(Excerpts from a dataset)
-- ==== Sys2Proof/Laws/PerInstr.lean ====
section
/-! SUPPORT. One lemma per constructor of Instr: how many bytes its encoding has (17 R315, R328, R329). -/

namespace Sys2Proof.Laws

/-- A bundle or a stream word has eight bytes, a traversal word four, an event none. -/
def WordBytes.Statement (i : Instr) : Prop :=
  (encode i).length = if i.isEvent then 0 else if (encodeT i).isSome then 4 else 8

What to do: Could you reproduce all the records exactly?

Task answer:
-- ==== Sys2Proof/Laws/PerInstr.lean ====
section
/-! SUPPORT. One lemma per constructor of Instr: how many bytes its encoding has (17 R315, R328, R329). -/

namespace Sys2Proof.Laws

/-- A bundle or a stream word has eight bytes, a traversal word four, an event none. -/
def WordBytes.Statement (i : Instr) : Prop :=
  (encode i).length = if i.isEvent then 0 else if (encodeT i).isSome then 4 else 8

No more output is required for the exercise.